Question

1.1 mole of A mixed with 2.2 mole of B and the mixture is kept in a 1 litre flask at equilibrium. The reaction is $A + 2B \rightleftharpoons 2C + D$. At equilibrium, 0.2 mole of C is formed.

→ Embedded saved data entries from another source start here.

-- ==== Sys2Proof/Machine/BlockMem.lean ====
section
/-! DEFINITION. Block memories (R104-R115), the code of their words (R125-R130), patrol, flip mask, remap and debug access
(R131-R136). -/
namespace Sys2Proof.Machine

/-! ### The code (R125-R127) -/

/-- Data columns of a code with `w`-bit columns: the values of weight 3, 5 or 7 in ascending order. -/
def eccCols (w n : Nat) : List Nat :=
  ((List.range (2 ^ w)).filter (fun x => let p := popCount w x; p == 3 || p == 5 || p == 7)).take n

/-- Columns of the BM code. -/
def cols8 : List Nat := eccCols 8 64
/-- Columns of the granary code. -/
def cols9 : List Nat := eccCols 9 128

/-- XOR of the columns of the data bits that are 1. -/
def eccXor : List Nat → Nat → Nat → Nat
  | [], _, _ => 0
  | h :: hs, d, i => (if natBit d i then h else 0) ^^^ eccXor hs d (i + 1)

/-- Check bits of a 64-bit word. -/
def check8 (d : Nat) : Nat := eccXor cols8 d 0
/-- Check bits of a 128-bit quarter. -/
def check9 (d : Nat) : Nat := eccXor cols9 d 0

/-- Outcome of a checked read (R127). -/
structure EccRes where
  data : Nat
  syn : Nat
  ce : Bool
  ue : Bool
  deriving DecidableEq, Repr

/-- Outcome of data `d` read with check `k` under a code. -/
def eccRead (cols : List Nat) (w d k : Nat) : EccRes :=
  let syn := eccXor cols d 0 ^^^ k
  if syn = 0 then ⟨d, 0, false, false⟩
  else if cols.contains syn then ⟨d ^^^ 2 ^ cols.idxOf syn, syn, true, false⟩
  else if (List.range w).any (fun j => syn == 2 ^ j) then ⟨d, syn, true, false⟩
  else ⟨d, syn, false, true⟩

/-- A 72-bit stored word of data and check. -/
def codeWord (d k : Nat) : BitVec 72 := BitVec.ofNat 72 (d % 2 ^ 64 + k % 256 * 2 ^ 64)

/-! ### Stored words, remap and flip mask -/

/-- Global index of BM `b` of field `f` (R105). -/
def bmIdx (f b : Nat) : Nat := f * 96 + b

/-- BMs whose taps and drivers a field's enabled ports occupy (R121, R167): the granary port's and the ring port's. -/
def portBms (d : FieldDesign) : List Nat := (if d.ringPort then [90, 91, 92, 93] else []) ++ (if d.granPort then [94, 95] else [])

/-- Configuration of a BM in a design that configures it; one that an enabled port occupies cannot be configured (R121). -/
def bmOf (d : FieldDesign) (b : Nat) : Option BmCfg :=
  if (portBms d).contains b then none else (d.bms.find? (fun e => e.1 == b)).map (·.2)

/-- Configuration of a BM, where the image configures it. -/
def State.bmCfg (s : State) (f b : Nat) : Option BmCfg := bmOf (s.designOf f) b

/-- Whether a field clock, by its settings in force, runs above a number of MHz (R78). -/
def State.ckAbove (s : State) (f ck lim : Nat) : Bool :=
  decide (lim * s.rf (fieldPage f + 4 * ck) R.FCK_DIV_DIV < 100 * s.rf (fieldPage f) R.FCK_CTRL_MULT)

/-- Whether a field clock runs (R85). -/
def State.ckRuns (s : State) (f ck : Nat) : Bool := natBit (s.rf (fieldPage f) R.FCK_STAT_CK_ON) ck

/-- Highest clock of a port in MHz (R111): the row without output register and with ECC on is the lower one. -/
def portLimit (grade : Nat) (g : BmCfg) (p : BmPort) : Nat :=
  if p.oreg || !g.ecc then gradeFabCap grade else if grade = 1 then 640 else if grade = 2 then 720 else 800

/-- The data a port returns when it is clocked faster than its row of R111 allows is undefined: a free value of its width. -/
def State.portData (s : State) (f : Nat) (g : BmCfg) (p : BmPort) (d : Nat) : Nat × State :=
  if s.ckAbove f p.ck.ck.val (portLimit s.part.grade g p) then
    let (v, s) := s.fresh
    (v % 2 ^ 2 ^ p.width.val, s)
  else (d, s)

/-- The remap entry's register. -/
def State.bmRemap (s : State) (f b e : Nat) : Nat := (s.rd (fieldPage f + R.BM_REMAP + 4 * (4 * b + e))).toNat

/-- The active remap entry of a word: valid and its copy complete (R133, R134). -/
def State.bmSpareOf (s : State) (f b w : Nat) : Option Nat :=
  [0, 1, 2, 3].find? (fun e =>
    let x := s.bmRemap f b e
    natBit x 31 && !natBit x 30 && natBits x 9 0 == w)

/-- The stored word an access reaches. -/
def State.bmWord (s : State) (f b w : Nat) : BitVec 72 :=
  match s.bmSpareOf f b w with
  | some e => tabGet (fun _ => 0) s.mem.bmSpare (bmIdx f b * 4 + e)
  | none => tabGet (fun _ => 0) s.mem.bm (bmIdx f b * 1024 + w)

/-- A stored word replaced. -/
def State.bmPut (s : State) (f b w : Nat) (x : BitVec 72) : State :=
  match s.bmSpareOf f b w with
  | some e => { s with mem := { s.mem with bmSpare := tabPut (fun _ => 0) s.mem.bmSpare (bmIdx f b * 4 + e) x } }
  | none => { s with mem := { s.mem with bm := tabPut (fun _ => 0) s.mem.bm (bmIdx f b * 1024 + w) x } }

/-- A write of a stored word: an armed flip mask for this BM is XORed into the bits stored, and ARM clears (R132). -/
def State.bmStore (s : State) (f b w d k : Nat) : State :=
  let p := fieldPage f
  if s.flag p R.BM_FLIP_CTRL_ARM && s.rf p R.BM_FLIP_CTRL_BM == b then
    let m := codeWord (s.rd64 (p + R.BM_FLIP_D_LO)) (s.rf p R.BM_FLIP_C_MASK)
    (s.clrF p R.BM_FLIP_CTRL_ARM).bmPut f b w (codeWord d k ^^^ m)
  else s.bmPut f b w (codeWord d k)

/-- A field event of the BM registers: the status bit set, class FIELD raised when BM_IE enables it. -/
def State.bmEvt (s : State) (f : Nat) (fld : Fld) : State := s.evt (s.fieldOwner f) 0 (fieldPage f) fld R.BM_IE fld.lo

/-- A CE or UE of a BM word counted and, as the first since the bit was clear, captured (R128, R138). -/
def State.bmErr (s : State) (f b w src : Nat) (x : EccRes) : State :=
  let p := fieldPage f
  let cap := BitVec.ofNat 32 (x.syn * 2 ^ 24 + src * 2 ^ 21 + b * 1024 + w)
  if x.ce then
    let s := if s.flag p R.BM_STAT_CE then s else s.wr (p + R.BM_CE_ADDR) cap
    (s.cnt (p + R.BM_CE_CNT) 1).bmEvt f R.BM_STAT_CE
  else if x.ue then
    let s := if s.flag p R.BM_STAT_UE then s else s.wr (p + R.BM_UE_ADDR) cap
    (s.cnt (p + R.BM_UE_CNT) 1).bmEvt f R.BM_STAT_UE
  else s

/-- The stored bits of a word checked where ECC is on, and what they show counted; `src` is the SOURCE code of R138. -/
def State.bmCheck (s : State) (f b w src : Nat) (ecc : Bool) (x : BitVec 72) : EccRes × State :=
  if ecc then
    let r := eccRead cols8 8 (natBits x.toNat 63 0) (natBits x.toNat 71 64)
    (r, s.bmErr f b w src r)
  else (⟨natBits x.toNat 63 0, 0, false, false⟩, s)

/-- A word read. -/
def State.bmRead (s : State) (f b w src : Nat) (ecc : Bool) : EccRes × State := s.bmCheck f b w src ecc (s.bmWord f b w)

Calculate the value of $(2000 \times K_c)$.

Answer 1

2

Answer 2

The reaction is $A + 2B \rightleftharpoons 2C + D$. Initial concentrations: $[A]_0 = 1.1$ M, $[B]_0 = 2.2$ M, $[C]_0 = 0$ M, $[D]_0 = 0$ M. At equilibrium, $[C]_{eq} = 0.2$ M. Using an ICE table, we find that $2x = [C]_{eq} = 0.2$ M, so $x = 0.1$ M. Equilibrium concentrations: $[A]_{eq} = 1.1 - x = 1.0$ M $[B]_{eq} = 2.2 - 2x = 2.0$ M $[C]_{eq} = 2x = 0.2$ M $[D]_{eq} = x = 0.1$ M The equilibrium constant $K_c$ is: $K_c = \frac{[C]_{eq}^2 [D]_{eq}}{[A]_{eq} [B]_{eq}^2} = \frac{(0.2)^2 (0.1)}{(1.0) (2.0)^2} = \frac{(0.04)(0.1)}{(1.0)(4.0)} = \frac{0.004}{4.0} = 0.001$. The value of $2000 \times K_c = 2000 \times 0.001 = 2$.